If I have to retrieve a sizable string from the DB, Could it be faster to look for this while using string itself or would I gain by hashing the string and storing the hash within the DB too after which search according to that?

If so what hash formula must i use (security isn't an problem, I'm searching for performance)

Whether it matters: I'm using C# and MSSQL2005

Generally: most likely not, presuming the column is indexed. Database servers are made to do such searches rapidly and effectively. Some databases (e.g. Oracle) provide choices to build indexes according to hashing.

However, ultimately this is often only clarified by performance testing with representative (of the needs) data and usage designs.

Though I have never tried it, it may sound such as this works in principle. There is a chance you might get false positives but that is most likely quite slim.

I'd opt for a quick formula for example MD5 as you won't want to spend longer hashing the string of computer might have taken you to definitely just look for this.

The ultimate factor I'm able to have to say is that you will can just learn if it's better by trying it and measure the performance.
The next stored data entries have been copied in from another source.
/-- A write of CL.STGP or CL.STGG (R301). -/
def State.writeRegion (s : State) (cl : Nat) (grainer : Bool) (val : Word32) (off : Nat) : State :=
  let v := val &&& 0x0000_3F3F
  if !s.regionOk cl grainer v then s.log (.regRefused off)
  else s.modCluster cl (fun c => if grainer then { c with stgg := v } else { c with stgp := v })

/-! ### The copy engine (R232 to R234) -/

/-- The copy engine of a cluster is free for an item of its leaf: no staging copy is taken before it (R289). -/
def State.copyFree (s : State) (cl : Nat) : Bool :=
  (s.cluster cl).copy.isNone && (s.staging cl false).isNone && (s.staging cl true).isNone &&
  !s.canStage cl false && !s.canStage cl true

/-- The copy engine takes its leaf's head (R232, R280, R289). -/
def State.copyPop (s : State) (cluster : Nat) : State :=
  let n := copyLeaf cluster
  match (s.sluice n).items with
  | [] => s
  | q :: _ =>
    if 96 ≤ cluster ∨ !s.canTake n ∨ !s.copyFree cluster then s
    else
      let s1 := s.popHead n
      match s1.opOf q.item with
      | none => s1
      | some (_, part, o) =>
        s1.modCluster cluster (fun c => { c with copy := some ⟨q.item, q.rank, o.todo part q.item.p0, []⟩ })

/-- COPY_LEAF_POP (R232). -/
def execCopyLeafPop (cluster : Nat) (s : State) : Host.Outcome State Fault Refusal := .next (s.copyPop cluster)

/-- A CPY segment goes on (R232): a free choice of the bytes to read is read, then a free choice of what has been
read is written, and it is done once nothing is left; a failure stops it, to start again (R243). -/
def State.cpyOnward (s : State) (cl id part : Nat) (o : EngOp) (r : CopyRun) : State :=
  let take := if r.writes.isEmpty then pickSome s.freeCtr r.todo else pickAny s.freeCtr r.todo
  let s0 := (s.drawnN 2).modCluster cl (fun c => { c with copy := none })
  match s0.cpyRead o take.1 with
  | .error f => s0.engineFail o r.item r.rank f
  | .ok got =>
    let all := r.writes ++ got
    let out := if take.1.isEmpty then pickSome (s.freeCtr + 1) all else pickAny (s.freeCtr + 1) all
    match (s0.drawn.engRequests o.block (o.cpyReads take.1)).engWrites o.block out.1 with
    | (s1, some f) => s1.engineFail o r.item r.rank f
    | (s1, none) =>
      if take.2.isEmpty && out.2.isEmpty then s1.partDone id part
      else s1.modCluster cl (fun c => { c with copy := some { r with todo := take.2, writes := out.2 } })

/-- A GAT or SCT goes on (R233, R234): a free choice of the rows left is done; a failure stops it, and the rows
done stand (R243). -/
def State.rowsOnward (s : State) (cl id part : Nat) (o : EngOp) (r : CopyRun) : State :=
  let rows := s.rowsWith o r.todo (pickSome s.freeCtr r.todo).1
  match State.engRows o (s.drawn.modCluster cl (fun c => { c with copy := none })) rows with
  | (s1, rest, fail) =>
    let left := r.todo.filter (fun i => !rows.contains i || rest.contains i)
    match fail with
    | some f => s1.engineFail o { r.item with p0 := o.doneBits left } r.rank f
    | none =>
      if left.isEmpty then s1.partDone id part
      else s1.modCluster cl (fun c => { c with copy := some { r with todo := left } })

/-- COPY_SEGMENT_COMPLETE: the running segment, GAT or SCT goes on, as far as free choices say; the item is done
with its last byte or row (R232 to R234, R243). -/
def execCopySegmentComplete (cluster : Nat) (s : State) : Host.Outcome State Fault Refusal :=
  .next (
    match (s.cluster cluster).copy with
    | none => s
    | some r =>
      match s.opOf r.item with
      | none => s
      | some (id, part, o) =>
        if o.cls = 2 then s.cpyOnward cluster id part o r else s.rowsOnward cluster id part o r)

/-! ### Hang and reset (R244, R304, R305) -/

/-- RESTART_OK of an operation (R225, R227). -/
def EngOp.restartOk (o : EngOp) : Bool := parFlag o.params 4

/-- The running item at a reset of its engine (R244, R305): restarted from pass 0 out of its leaf, or its block is
killed. -/
def State.resetRunning (s : State) (cl : Nat) (grainer : Bool) : State :=
  match (s.cluster cl).run grainer with
  | none => s
  | some r =>
    match s.opOf r.item with
    | none => s.setRun cl grainer none
    | some (_, _, o) =>
      if o.restartOk then (s.setRun cl grainer none).repushLeaf o.block { r.item with p0 := 0 } r.rank
      else s.killBlock o.block 4

/-- A reset of the Pan or the Grainer (R305); one in progress takes no further reset. The leaf's items enter it again in
their order, with their ranks and their staging, each as it stood (assumption 135). -/
def State.resetEngine (s : State) (cl : Nat) (grainer : Bool) : State :=
  if (s.cluster cl).resetting grainer ≠ 0 then s
  else
    let s1 := s.resetRunning cl grainer
    let n := engineLeaf cl grainer
    let items := (s1.sluice n).items
    let s2 := s1.modSluice n (fun x => { x with items := [] })
    let ahead := items.map (·.item.owner)
    let s3 := items.foldl (fun s q =>
      match s.opOf q.item with
      | some (_, _, o) => s.repushLeaf o.block q.item q.rank (some (q.place, ahead.takeWhile (· != q.item.owner)))
      | none => s) s2
    s3.modCluster cl (fun c =>
      if grainer then { c with grRst := 512, grResets := Nat.min 255 (c.grResets + 1) }
      else { c with pnRst := 512, pnResets := Nat.min 255 (c.pnResets + 1) })

/-- The window offset of a cluster's MXCTL (R304). -/
def mxctlOffset (cl : Nat) : Nat := 0x1000000 + 0x10000 * cl + 0x400

/-- PAN_RESET: the Parlour's write (R7, R305). -/
def execPanReset (cluster : Nat) (s : State) : Host.Outcome State Fault Refusal :=
  .next (if cluster < 96 then (s.discard reqParlour (mxctlOffset cluster)).resetEngine cluster false else s)

/-- GRAINER_RESET: the Parlour's write (R7, R305). -/
def execGrainerReset (cluster : Nat) (s : State) : Host.Outcome State Fault Refusal :=
  .next (if cluster < 96 then (s.discard reqParlour (mxctlOffset cluster)).resetEngine cluster true else s)

/-- ENGINE_WATCHDOG: an engine that has completed no step for WDOG × 1,024 of its cycles is reset and the hang
is logged (R304). -/
def execEngineWatchdog (cluster : Nat) (grainer : Bool) (s : State) : Host.Outcome State Fault Refusal :=
  .next (
    let c := s.cluster cluster
    match c.run grainer with
    | none => s
    | some r =>
      if c.wdog = 0 ∨ r.idle < 1024 * c.wdog.toNat then s
      else
        let handle := match s.opOf r.item with
          | some (_, _, o) => o.handle
          | none => 0
        (s.resetEngine cluster grainer).log (.hang cluster grainer handle))

/-- A run after one cycle of its engine. -/
def EngRun.tick (r : EngRun) : EngRun := { r with idle := r.idle + 1 }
I'd be amazed if the offered huge improvement and I would suggest not making use of your own performance optimisations for any DB search.

If you are using a database index there's scope for performance to become updated with a DBA using attempted and reliable techniques. Hard coding your personal index optimisation may prevent this and could prevent you attaining for just about any performance enhancements in indexing later on versions from the DB.

First - MEASURE it. That's the only method to tell without a doubt.
Second - Without having an problem using the speed from the string searching, then make it simple and do not make use of a Hash.

However, for the actual question (and merely since it is a fascinating thought). It is dependent how similar the strings are. Keep in mind that the DB engine does not have to compare all of the figures inside a string, only enough to locate a difference. If you're searching through ten million strings that start with similar 300 figures then your hash will likely be faster. If you are searching for the only real string that begins by having an x, i quickly the string comparison might be faster. I believe though that SQL will still need to obtain the entire string from disc, even when after that it just uses the very first byte (or first couple of bytes for multi byte figures), therefore the total string length will still have an effect.

If you're using the hash comparison then you definitely should result in the hash an indexed calculated column. It won't be faster if you're exercising the hashes for the strings every time you operate a query!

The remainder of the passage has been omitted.